/-- Send new frames while the window allows. -/
def State.pumpLoop (s : State) (id fuel : Nat) : State :=
  match fuel with
  | 0 => s
  | fuel + 1 =>
    match s.conv id with
    | none => s
    | some c =>
      match c.outq[c.nextMsg]? with
      | none => s
      | some m =>
        if c.st ≠ .opn || c.credit ≤ c.flight.length then s
        else
          let f := s.dataFrame c m c.nextOff
          let o := c.nextOff + frameRoom c.kind
          let done := m.data.length ≤ o
          let s := s.tx c.port f
          (s.modConv id fun c => { c with
            flight := c.flight ++ [{ uid := m.uid, f := f }], seq := seqAdd c.seq 1,
            nextMsg := if done then c.nextMsg + 1 else c.nextMsg, nextOff := if done then 0 else o }).pumpLoop id fuel

/-- Send CLOSE once every frame is acknowledged (R291). -/
def State.tryClose (s : State) (id : Nat) : State :=
  match s.conv id with
  | some c =>
    if c.closeReq && c.st = .opn && c.flight.isEmpty && c.outq.isEmpty then
      (s.modConv id fun c => { c with st := .closing, sentOpens := 1 }).tx c.port
        { s.convFrame c tyClose with seq := c.seq }
    else s
  | none => s

def State.pump (s : State) (id : Nat) : State := (s.pumpLoop id 64).tryClose id

/-- Queue a message on a conversation that takes new messages. -/
def State.sendOn (s : State) (id : Nat) (m : OutMsg) : State :=
  match s.conv id with
  | some c =>
    if c.closeReq || c.st = .closed then s
    else (s.modConv id fun c => { c with outq := c.outq ++ [{ m with uid := c.nextUid }], nextUid := c.nextUid + 1 }).pump id
  | none => s

/-- Queue a message on the open initiator conversation of a kind to a peer, on whichever port it runs. -/
def State.sendMsg (s : State) (kind conv peer : Nat) (m : OutMsg) : State :=
  match s.links.convs.find? fun c => c.kind = kind && c.conv = conv && c.peer = peer && c.initiator with
  | some c => s.sendOn c.id m
  | none => s

/-- A message whose payload met a parity error is not sent (R278). -/
def State.abandonSend (s : State) (q kind conv msg : Nat) : State :=
  s.fault (pgPort q) 26 msg (portInfo 6 0 conv kind)

/-- Requeue what is not known complete, and reopen with a new epoch (R291). -/
def State.reopen (s : State) (id : Nat) : State :=
  match s.conv id with
  | none => s
  | some c =>
    match s.newEpoch c.epoch with
    | none =>
      -- the request for an epoch waits until RNG_OK returns
      if s.links.waitEpoch.contains id then s
      else { s with links := { s.links with waitEpoch := s.links.waitEpoch ++ [id] } }
    | some (e, s) =>
      let s := s.modConv id fun c => { c with
        st := .opening, epoch := e, peerEpoch := 0, seq := 0, flight := [], nextMsg := 0, nextOff := 0,
        sentOpens := 1, silences := 0, credit := 0 }
      s.tx c.port { s.convFrame { c with epoch := e, peerEpoch := 0 } tyOpen with seq := 0 }
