/-! ### Cut-over (R332–R335, R340, R408) -/

def State.noteCut (s : State) (gap at' : Nat) : State :=
  s.note { tick := s.clap.num, kind := 7, info := leBytes 4 s.twin.takeEpoch ++ leBytes 1 s.twin.claimKind ++ leBytes 1 gap
    ++ leBytes 2 0 ++ leBytes 8 at' }

/-- Slate H at the double: does it proceed? -/
def State.proceeds (s : State) : Bool :=
  let h := s.clap.num
  s.twin.role = .double && s.twin.sense && s.twin.step = .inStep && s.allowClaim && !s.twin.claimBlock
    && decide (0 < h) && s.twin.handoverSeen = h
    && (match s.tickRun (h - 2) with | some t => t.verdict = 1 | none => false)

/-- `low`: the old principal senses TAKE low after its release (R332). -/
def execHandoverSlate (low : Bool) (s : State) : Out :=
  let s := s.begin
  let h := s.clap.num
  .next (if s.twin.role = .principal && s.twin.handover && s.twin.handoverAt = h then
      let s := { s with twin := { s.twin with handover := false } }
      if low then
        let s := s.releaseTake.setRole .double
        let s := { s with twin := { s.twin with
          sense := true, step := .syncing, validTo := some (h - 1), okTick := some (h - 2), unjudgedRun := 0, gap := false } }
        let s := match s.links.convs.find? fun c => c.kind = 3 && c.initiator with
          | some c => s.closeConv c.id
          | none => s
        s.raise pgTwin 21
      else
        -- TAKE is high at 3 µs: it drives again
        let s := s.releaseTake
        (({ s with twin := { s.twin with drive := true, sense := true } } : State).raise pgTwin 22).drivePins
    else if s.proceeds then
      ((s.claimNow 3 (h - 1)).raise pgTwin 21).noteCut 0 h
    else s)

/-- One twin-table entry (R340). -/
def State.restoreOne (s : State) (i p : Nat) (d : Desc) : State :=
  if d.state = 0 || d.state = 5 then s
  else
    let own := s.desc i
    if !s.ctxOf p i || !(own.state = 0 || own.state = 5) then s.raise pgTwin 26
    else
      let faulted (s : State) : State := s.setDesc i fun _ => { d with state := 5, cause := 4, run := false, deadline := 0, parkFirst := 0, parkGran := 0 }
      let img := mget (fun _ => none) s.twin.images i
      -- the image's granules become the context's own
      let take (s : State) (t : TwinImage) : State :=
        let s := s.dropImage p i
        { s with stores := { s.stores with parkUse := mmod (fun _ => []) s.stores.parkUse p fun l => l ++ [(t.first, t.gran, i)] } }
      let ttl := leAt d.params 0x30 4
      if d.state = 1 then s.setDesc i fun _ => d
      else match img with
        | none => faulted s
        | some t =>
          match s.loadPark p ckptUnit (s.granPpa p t.first) 256 with
          | (.error _, s) => faulted s
          | (.ok b, s) =>
            let k := Desc.parse b
            let s := take s t
            if d.state = 4 && t.kind = 2 then
              s.setDesc i fun _ => { d with run := false, parkFirst := t.first, parkGran := t.gran }
            else
              s.setDesc i fun _ => { d with
                state := 4, cause := 0, run := false, pos := k.pos, lastToken := k.lastToken, hasLast := k.hasLast,
                gramState := k.gramState, step := k.step, gen := k.gen, parkFirst := t.first, parkGran := t.gran,
                deadline := if d.state = 4 then d.deadline else s.clap.sec + ttl }

def execContextRestore (s : State) : Out :=
  let s := s.begin
  .next (match s.twin.restoreAt with
    | none => s
    | some n =>
      if s.twin.role ≠ .principal || decide (s.clap.num < n) then s
      else
        let s := { s with twin := { s.twin with restoreAt := none } }
        s.twin.table.foldl (fun s (e : Nat × Option (Nat × Desc)) =>
          match e.2 with
          | some (p, d) => if (s.part p).bound then s.restoreOne e.1 p d else s
          | none => s) s)

/-- Slate F+2: the pins follow their queues again. -/
def execCutoverGapEnd (s : State) : Out :=
  let s := s.begin
  .next (if !s.twin.gap then s
    else match s.twin.gapF with
      | some f =>
        if s.clap.num < f + 2 then s
        else
          let at' := s.twin.gapS.getD 0
          let n := min (f + 2 - at') 15
          let s := s.wr pgTwin 0x80 (word (n + min (f - at') 255 * 256))
          (({ s with twin := { s.twin with gap := false } } : State).noteCut n at').drivePins
      -- R334: with no class A reel there is no tick F to wait for
      | none => if s.classALoaded then s else ({ s with twin := { s.twin with gap := false } } : State).drivePins)
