def sheetItem (im : Bytes) (k : Nat) : SheetItem :=
  let o := secOff im 0 + 32 * k
  { idx := k, unit := leAt im o 2, op := leAt im (o + 2) 2, start := leAt im (o + 4) 4, cycles := leAt im (o + 8) 4,
    preds := ((List.range 4).map fun j => leAt im (o + 12 + 2 * j) 2).filter fun q => !(q = 0xFFFF),
    desc := leAt im (o + 20) 8, rsvd := leAt im (o + 28) 4 }

def sheet (im : Bytes) : List SheetItem := (List.range (sheetCount im)).map (sheetItem im)

/-- The operation descriptor of an item. -/
def descBytes (im : Bytes) (o n : Nat) : Bytes := fitBytes n ((im.drop o).take n)

/-! ### Groups of items: one tick, one step, one request -/

/-- Do two items belong to one dispatch? -/
def Item.mate (a b : Item) : Bool :=
  a.p = b.p && a.cls = b.cls && a.handle = b.handle && a.tick = b.tick && a.ctx = b.ctx && a.step = b.step && a.slot = b.slot

def Item.open' (i : Item) : Bool := i.st = .waiting || i.st = .running || i.st = .halted

/-- Items of a class A tick. -/
def State.tickItems (s : State) (n : Nat) : List Item := s.sched.items.filter fun i => i.cls = 1 && i.tick = n
/-- Items of a context's step. -/
def State.ctxItems (s : State) (p c : Nat) : List Item := s.sched.items.filter fun i => i.cls = 2 && i.p = p && i.ctx = c
/-- Items of a BATCH_RUN. -/
def State.batchItems (s : State) (p slot : Nat) : List Item := s.sched.items.filter fun i => i.cls = 3 && i.p = p && i.slot = slot

/-! ### Splicer descriptors (R186, R187) -/

structure SplDesc where
  op : Nat
  trig : Nat
  trigHi : Nat
  srcBase : Nat
  dstBase : Nat
  baseHi : Nat
  len : Nat
  src : Nat
  dst : Nat
  next : Nat
  chainV : Nat
  rep : Nat
  offUs : Nat
  perUs : Nat
  deriving DecidableEq, Repr

def splDesc (b : Bytes) : SplDesc :=
  let t := leAt b 2 1
  let k := leAt b 3 1
  { op := leAt b 0 2, trig := t % 4, trigHi := t / 4, srcBase := k % 4, dstBase := k / 4 % 4, baseHi := k / 16, len := leAt b 4 4,
    src := leAt b 8 8, dst := leAt b 16 8, next := leAt b 24 2, chainV := leAt b 26 1, rep := leAt b 27 1,
    offUs := leAt b 28 2, perUs := leAt b 30 2 }

/-- Splicer items of an image. -/
def splItems (im : Bytes) : List SheetItem := (sheet im).filter fun e => decide (0x500 ≤ e.unit) && decide (e.unit ≤ 0x51F)

/-- First byte of the reel's Splicer table: the lowest descriptor that an item names. -/
def splBase (im : Bytes) : Nat := (splItems im).foldl (fun a e => if a = 0 then e.desc else min a e.desc) 0

def splIndex (im : Bytes) (desc : Nat) : Nat := (desc - splBase im) / 32

/-- Descriptor k of the reel's table. -/
def splAt (im : Bytes) (k : Nat) : SplDesc := splDesc (descBytes im (splBase im + 32 * k) 32)

/-- Indices of the list that starts at k; a list that does not end gives more than 2,048 entries. -/
def splList (im : Bytes) (k fuel : Nat) : List Nat :=
  match fuel with
  | 0 => []
  | fuel + 1 =>
    let n := (splAt im k).next
    if n = 0xFFFF then [k] else k :: splList im n fuel

/-- Entries of the reel's table. -/
def splEntries (im : Bytes) : Nat :=
  (splItems im).foldl (fun a e => max a (maxNat ((splList im (splIndex im e.desc) 2049).map (· + 1)))) 0

/-- The Splicer item of virtual channel v. -/
def splOfChan (im : Bytes) (v : Nat) : Option SheetItem := (splItems im).find? fun e => e.unit = 0x500 + v

/-- Firings that a dispatch calls for on a list: a CHAIN list fires as often as the list it follows. -/
def splFirings (im : Bytes) (k fuel : Nat) : Nat :=
  match fuel with
  | 0 => 0
  | fuel + 1 =>
    let d := splAt im k
    if d.trig = 1 then d.rep
    else if d.trig = 2 then
      match splOfChan im d.chainV with
      | some e => splFirings im (splIndex im e.desc) fuel
      | none => 0
    else 1

def State.splEntry (s : State) (k : Nat) : SplDesc := splDesc (mget (fun _ => []) s.splicer.store k)

/-! ### Arming a channel (R189, R190) -/

/-- Channel c takes an item: its list waits for its firings. -/
def State.armChan (s : State) (c : Nat) (i : Item) (r : Reel) : State :=
  let k := splIndex r.image i.desc
  let n := splFirings r.image k 33
  s.modChan c fun h => { h with
    st := 1, eligible := false, pendingFire := false, vch := i.unit - 0x500, reel := i.handle, part := i.p, item := i.id
    first := r.splFirst + k, desc := r.splFirst + k, done := 0, firesLeft := n, runsLeft := n }

/-- The channel of a Splicer item is its own already, or free for it. -/
def State.chanReady (s : State) (i : Item) : Bool :=
  let k := s.chan (i.page - 0x30)
  k.item = i.id || (k.st = 0 && k.item = 0)

/-- Is it a Splicer item? -/
def Item.spl (i : Item) : Bool := decide (0x500 ≤ i.unit) && decide (i.unit < 0x520)

/-- Channel c takes item i if it is free for it; a channel that is still running, or halted, keeps what it holds (R197). -/
def State.armItem (s : State) (i : Item) : State :=
  match s.findReel i.p i.handle with
  | none => s
  | some r =>
    let c := i.page - 0x30
    if i.spl && (s.chan c).st = 0 && (s.chan c).item = 0 then s.armChan c i r else s

/-- A class A Splicer item waits for the unit's earlier class A items, a channel that stays halted among them (R50, R193, R199). -/
def State.laneFree (s : State) (i : Item) : Bool :=
  !(i.spl && i.cls = 1) ||
  (!(s.sched.items.any fun j => j.spl && j.cls = 1 && j.id ≠ i.id && (j.st = .running || j.st = .halted))
    && !((List.range 32).any fun c => let k := s.chan c; k.classA && k.st = 3 && k.item ≠ i.id))

/-! ### Starting (R48, R50) -/

/-- Is the unit of a page free? -/
def State.unitFree (s : State) (pg : Nat) : Bool :=
  !(s.sched.items.any fun i => i.page = pg && (i.st = .running || (i.st = .halted)))

/-- Are the page's domain ready and its block enabled (R253, R368)? -/
def State.unitReady (s : State) (pg : Nat) : Bool := s.power.domainReady.testBit (pageDomain pg) && s.pageOn pg

/-- Length of the guard after a slate (R33). -/
def guardT : Nat := 5 * tUs

/-- A prime cell that the loaded class A reel holds runs class A work only (R23). -/
def State.cellOpen (s : State) (i : Item) : Bool :=
  i.cls = 1 || !(pageKind i.page = .prime && (match s.classA with | some r => r.cells.contains (i.page - 0x100) | none => false))

/-- No later step of a cancelled run, and no later item of a cancelled BATCH_RUN, starts (R155). -/
def State.notCancelled (s : State) (i : Item) : Bool :=
  i.cls ≠ 3 || !(s.sched.batches.any fun b => b.p = i.p && b.slot = i.slot && b.cancel.isSome)

/-- At most one ATTEND item of a context is in flight (R118). -/
def State.attendFree (s : State) (i : Item) : Bool :=
  !(i.cls = 2 && i.op = 0x30 && s.sched.items.any fun j => j.cls = 2 && j.p = i.p && j.ctx = i.ctx && j.op = 0x30 && j.st = .running)

/-- May the item run now?  No class A array work runs in the guard (R33). -/
def State.canRun (s : State) (i : Item) : Bool :=
  i.st = .waiting && i.preds.isEmpty && s.unitFree i.page && s.unitReady i.page && s.teleReady i && s.cellOpen i && s.notCancelled i
    && s.attendFree i && (!i.spl || s.chanReady i) && s.laneFree i && (i.cls ≠ 1 || (s.inputDone i.tick && (pageKind i.page ≠ .prime || decide (s.clap.last + guardT ≤ s.now))))

/-- Stream-buffer pages that a draw-cell item uses (BUF_USE). -/
def State.bufPages (s : State) (i : Item) : Nat :=
  match s.findReel i.p i.handle with
  | some r => let d := drawDesc (descBytes r.image i.desc 64); d.pages d.rows
  | none => 0

/-- A unit takes an item of partition p: another partition's residue is zero-filled first (R359). -/
def State.enterUnit (s : State) (i : Item) : State :=
  let pg := i.page
  let clean : Bool := match (s.unit pg).residue with | some q => decide (q ≠ i.p) | none => false
  let s := s.modUnit pg fun u => { u with
    can := if clean then [] else u.can, aux := if clean then [] else u.aux, ledgers := if clean then [] else u.ledgers
    storeKey := if clean then none else u.storeKey
    canPages := if pageKind pg = .draw then s.bufPages i else u.canPages
    residue := some i.p, busy := true, item := i.idx, holder := i.p, reel := i.handle }
  let owner := if pageKind pg = .prime || pageKind pg = .draw || pageKind pg = .focus then i.p else 0
  s.modHdr pg fun h => { h with owner := owner }

/-! ### Batches on draw cells (R114) -/

/-- Rows of an item: those of its chunk or step for class B, else the largest batch (R112, R115). -/
def State.itemRows (s : State) (i : Item) (most : Nat) : Nat :=
  if i.cls = 2 then
    match s.runOf i.p i.ctx with
    | some r => min 256 (r.rows.length - 256 * ((i.step + 2 ^ 44 - (s.desc i.ctx).step) % 2 ^ 44))
    | none => 0
  else most

/-- Is j the same decode item as i, of another context, and ready as well? -/
def State.ridesWith (s : State) (i j : Item) : Bool :=
  j.cls = 2 && j.p = i.p && j.handle = i.handle && j.idx = i.idx && j.page = i.page && j.ctx ≠ i.ctx && j.st = .waiting && j.preds.isEmpty
    && (match s.runOf j.p j.ctx with | some r => !r.prefill && r.cancel.isNone | none => false)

• [Task item]:
Please return every line of the records that contains the word "dstBase".

• [Written reply]:
  dstBase : Nat
  { op := leAt b 0 2, trig := t % 4, trigHi := t / 4, srcBase := k % 4, dstBase := k / 4 % 4, baseHi := k / 16, len := leAt b 4 4,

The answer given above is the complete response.